If we pick only one of 2,5 and another 3 of the remaining numbers this gives 2C1 * 4C3 = 8 options.
This gives 8 * 4! = 192 arrangements (all of which are good as 2,5 are not together)
If we pick 2, 5, and another 2 of the remaining numbers this gives 2C2 * 4C2 = 6 options.
How many 'bad' options, that is options such that 2 and 5 are together, are there?
3! * 2: 2-5-x-y, 2-5-y-x, x-2-5-y, y-2-5-x, x-y-2-5, y-x-2-5 and all of these with the numbers 2,5 reversed.
This is essentially arranging 3 objects: x,y, and a '2-5' clump.
So - we have (4! - 3!*2) = 12 arrangements per option times 6 options giving 72 arrangements.
24 + 192 + 72 = 288
Approach Solution 2:
Total numbers = 6 . (1,2,5,6,8,9)
Total ways = 6*5*4*3 = 360 . (any 6 numbers can take the first slot, any 5 in the second slot ...)
Restriction - 2 and 5 can't be placed right next to each other.
X= 2
Y= 5
First scenario: XY43 = 1*1*4*3 = 12 . Multiply it by 2 since X and Y can switch positions too. = 24
Second scenario: 4XY3 = 4*1*1*3 = 12 Multiply it by 2 since X and Y can switch positions too. = 24
Third scenario: 43XY = 4*3*1*1 = 12 . Multiply it by 2 since X and Y can switch positions too. = 24
Total - unwanted = 360 -24 -24 - 24 = 288
Approach Solution 3:
There are 6P4(6!/(6-4)!= 6*5*4*3*2/2= 360 permutations of 4 digit numbers from the given 6 numbers.

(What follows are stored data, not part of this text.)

theorem decodeStream_failed_length {bytes : List Byte} {cap pos : Nat} {o : StreamOut} {e : EngineError}
    (h : decodeStream bytes cap = .failed e o pos) : o.raw.length ≤ cap := by
  simp only [decodeStream] at h
  split at h
  · cases h; exact Nat.zero_le _
  · exact decodeBlocks_failed_length (Nat.zero_le _) h

/-- The ends of a command that runs its own checks and then `body`. -/
theorem guarded_ends {i : Instr} {pl : Plan} {wr : Option Word} {body : State → State} {s t : State}
    (h : guarded pl wr body s = .next t) (hplan : instrPlan i s = pl.withResults wr)
    (hbody : CommandEnd i s (body s)) :
    (∃ e, (instrPlan i s).check s.platform = some e ∧ t = errorStop e s) ∨
    ((instrPlan i s).check s.platform = none ∧ CommandEnd i s t) := by
  rw [hplan]
  rcases guarded_cases h with ⟨e, hc, rfl⟩ | ⟨hc, rfl⟩
  · exact .inl ⟨e, hc, rfl⟩
  · exact .inr ⟨hc, hbody⟩

/-- Everything a command can do: the error stop that its first failing check names, or one of its ends. -/
theorem exec_cases {i : Instr} {s t : State} (h : exec i s = .next t) :
    (∃ e, (instrPlan i s).check s.platform = some e ∧ t = errorStop e s) ∨
    ((instrPlan i s).check s.platform = none ∧ CommandEnd i s t) := by
  cases i with simp only [exec] at h
  | nop wr => exact guarded_ends h rfl (.finished .start)
  | endRun wr => exact guarded_ends h rfl (.ended rfl)
  | jump target wr => exact guarded_ends h rfl (.jumped rfl)
  | bwInit base cap wr => exact guarded_ends h rfl (.finished (.initWriter rfl))
  | bwBits n value wr =>
    refine guarded_ends h rfl ?_
    have hown : OwnWrite (.bwBits n value wr) s s.bw.freeSpan := ⟨0, by decide, List.mem_cons_self⟩
    split
    · exact .finished (.append rfl hown (by assumption))
    · exact .failedAppend rfl hown
  | bwFlush wr =>
    refine guarded_ends h rfl ?_
    have hown : OwnWrite (.bwFlush wr) s s.bw.freeSpan := ⟨0, by decide, List.mem_cons_self⟩
    split
    · exact .finished (.results (.append rfl hown (by assumption)) rfl)
    · exact .failedAppend rfl hown
  | brInit base len wr => exact guarded_ends h rfl (.finished (.initReader rfl))
  | brBits n wr =>
    refine guarded_ends h rfl ?_
    dsimp only
    split
    · exact .finished (.results (.seek .start rfl rfl ⟨by omega, fun _ => by assumption⟩) rfl)
    · exact .stopped _
  | crc32 cont src len wr => exact guarded_ends h rfl (.finished (.results .start rfl))
  | crcCombine combined blockCrc wr => exact guarded_ends h rfl (.finished (.results .start rfl))
  | rle1Enc src len dst cap wr =>
    exact guarded_ends h rfl (finishBytes_end ⟨3, by decide, by simp [operandTable]⟩ rfl)
  | rle1Dec src len dst cap wr =>
    refine guarded_ends h rfl ?_
    have hown : OwnWrite (.rle1Dec src len dst cap wr) s ⟨dst.toNat, cap.toNat⟩ :=
      ⟨3, by decide, by simp [operandTable]⟩
    split
    · exact finishBytes_end hown rfl
    · exact .failedWith _ (by simpa using hown)
  | bwtFwd src n dst sa wr =>
    refine guarded_ends h rfl (.finished (.results (.words (.store .start (sp := ⟨dst.toNat, n.toNat⟩) ?_ ?_) ?_) rfl))
    · exact ⟨3, by decide, by simp [operandTable]⟩
    · simp
    · rintro x rfl
      exact ⟨4, by decide, by simp [operandTable]⟩
  | bwtInv src n origPtr dst tv wr =>
    refine guarded_ends h rfl ?_
    dsimp only
    split
    · refine .finished (.results (.words (.store .start (sp := ⟨dst.toNat, n.toNat⟩) ?_ ?_) ?_) rfl)
      · exact ⟨4, by decide, by simp [operandTable]⟩
      · simp
      · rintro x rfl
        exact ⟨5, by decide, by simp [operandTable]⟩
    · exact .stopped _
  | mtfEnc src n dst cap map wr =>
    refine guarded_ends h rfl ?_
    have hdst : OwnWrite (.mtfEnc src n dst cap map wr) s ⟨dst.toNat, 2 * cap.toNat⟩ :=
      ⟨3, by decide, by simp [operandTable]⟩
    have hmap : OwnWrite (.mtfEnc src n dst cap map wr) s ⟨map.toNat, 32⟩ := ⟨5, by decide, by simp [operandTable]⟩
    dsimp only
    split
    · rename_i hfit
      exact .finished (.results (.store (.store .start hdst (by simpa using hfit)) hmap (by simp [usedMap])) rfl)
    · exact .failedWith _ (by simp [hdst, hmap])
  | mtfDec src count map dst cap wr =>
    refine guarded_ends h rfl ?_
    have hown : OwnWrite (.mtfDec src count map dst cap wr) s ⟨dst.toNat, cap.toNat⟩ :=
      ⟨4, by decide, by simp [operandTable]⟩
    split
    · rename_i hdec
      exact .finished (.results (.store .start hown (mtfDecode_length hdec)) rfl)
    · exact .failedWith _ (by simpa using hown)
  | hufLen freq alphaSize dst wr =>
    refine guarded_ends h rfl (.finished (.results (.store .start (sp := ⟨dst.toNat, alphaSize.toNat⟩) ?_ ?_) rfl))
    · exact ⟨3, by decide, by simp [operandTable]⟩
    · rw [arrayBytes_length, Nat.one_mul]
      exact (hufLen_length_le _).trans (by simp [Memory.readArray])
  | hufCodes lengths alphaSize dst wr =>
    refine guarded_ends h rfl ?_
    have hown : OwnWrite (.hufCodes lengths alphaSize dst wr) s ⟨dst.toNat, 4 * alphaSize.toNat⟩ :=
      ⟨3, by decide, by simp [operandTable]⟩
    dsimp only
    split
    · exact .finished (.results (.store .start hown (by simp [Memory.readArray])) rfl)
    · exact .failedWith _ (by simpa using hown)
  | hufEnc g syms count tables selectors alphaSize wr =>
    refine guarded_ends h rfl ?_
    have hown : OwnWrite (.hufEnc g syms count tables selectors alphaSize wr) s s.bw.freeSpan :=
      ⟨0, by decide, by simp [operandTable, WriterRegs.freeSpan]⟩
    dsimp only
    split
    · exact .stopped _
    · split
      · exact .finished (.results (.append rfl hown (by assumption)) rfl)
      · exact .failedAppend rfl hown
  | hufDec g dst cap tables selectors alphaSize nSel wr =>
    refine guarded_ends h rfl ?_
    have hown : OwnWrite (.hufDec g dst cap tables selectors alphaSize nSel wr) s ⟨dst.toNat, 2 * cap.toNat⟩ :=
      ⟨1, by decide, by simp [operandTable]⟩
    split
    · rename_i hdec
      have hfit := hufDecode_length hdec
      exact .finished (.results (.seek (.store .start hown (by simpa using hfit)) rfl rfl
        (registerReader_advances (hufDecode_advances hdec))) rfl)
    · exact .failedRead rfl hown
  | blkEnc k src n blockCrc wr =>
    refine guarded_ends h rfl ?_
    have hown : OwnWrite (.blkEnc k src n blockCrc wr) s s.bw.freeSpan :=
      ⟨0, by decide, by simp [operandTable, WriterRegs.freeSpan]⟩
    dsimp only
    split
    · exact .finished (.results (.append rfl hown (by assumption)) rfl)
    · exact .failedAppend rfl hown
  | blkDec k dst cap wr =>
    refine guarded_ends h rfl ?_
    have hown : OwnWrite (.blkDec k dst cap wr) s ⟨dst.toNat, cap.toNat⟩ :=
      ⟨1, by decide, by simp [operandTable]⟩
    split
    · rename_i hread
      exact .finished (.results (.seek .start rfl rfl (registerReader_advances (readBlock_advances hread))) rfl)
    · rename_i hread
      exact .finished (.results (.seek (.store .start hown (readBlock_length hread)) rfl rfl
        (registerReader_advances (readBlock_advances hread))) rfl)
    · exact .failedRead rfl hown
  | streamEnc k src len dst cap wr =>
    refine guarded_ends h rfl ?_
    have hown : OwnWrite (.streamEnc k src len dst cap wr) s ⟨dst.toNat, cap.toNat⟩ :=
      ⟨3, by decide, by simp [operandTable]⟩
    dsimp only
    split
    · rename_i hpack
      exact .finished (.results (.store .start hown (packStream_length hpack)) rfl)
    · exact .failedWith _ (by simpa using hown)
  | streamDec src len dst cap wr =>
    refine guarded_ends h rfl ?_
    have hown : OwnWrite (.streamDec src len dst cap wr) s ⟨dst.toNat, cap.toNat⟩ :=
      ⟨3, by decide, by simp [operandTable]⟩
    split
    · rename_i hdec
      exact .finished (.results (.store .start hown (decodeStream_length hdec)) rfl)
    · rename_i e o pos hdec
      have hfit := decodeStream_failed_length hdec
      split
      · rename_i hsum
        refine .failed (.results (.store .start hown hfit) rfl) (fun hne => absurd hsum hne) fun sp hsp => ?_
        unfold undefinedTail at hsp
        split at hsp
        · cases hsp
        · rw [List.mem_singleton.mp hsp]
          exact ⟨_, hown, by simp, by simp only [Span.limit]; omega⟩
      · refine .failedWith _ fun sp hsp => ?_
        split at hsp
        · cases hsp
        · rw [List.mem_singleton.mp hsp]
          exact hown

Permutation having adjacent 2 and 5 are of the form:
25ab, where a is 1 of 4, b 1 of 3= 4*3= 12 permutations
52ab, where a is 1 of 4, b 1 of 3= 4*3= 12 permutations
a25b, where a is 1 of 4, b 1 of 3= 4*3= 12 permutations
a52b, where a is 1 of 4, b 1 of 3= 4*3= 12 permutations
ab25, where a is 1 of 4, b 1 of 3= 4*3= 12 permutations
ab52, where a is 1 of 4, b 1 of 3= 4*3= 12 permutations
A total of 6*12= 72 permutations are not allowed.
Therefore, there are 360-72= 288 permutationsof 4 digit numbers from the given set window having 2 and 5 adjacent in them.
“How many 4 digit numbers can be formed using the digits 1, 2, 5, 6, 8 and 9 without repetition, so that 2 and 5 never come together ?”- is a topic of the GMAT Quantitative reasoning section of GMAT. To solve GMAT Problem Solving questions a student must have knowledge about a good amount of qualitative skills. GMAT Quant practice papers improve the mathematical knowledge of the candidates as it represents multiple sorts of quantitative problems.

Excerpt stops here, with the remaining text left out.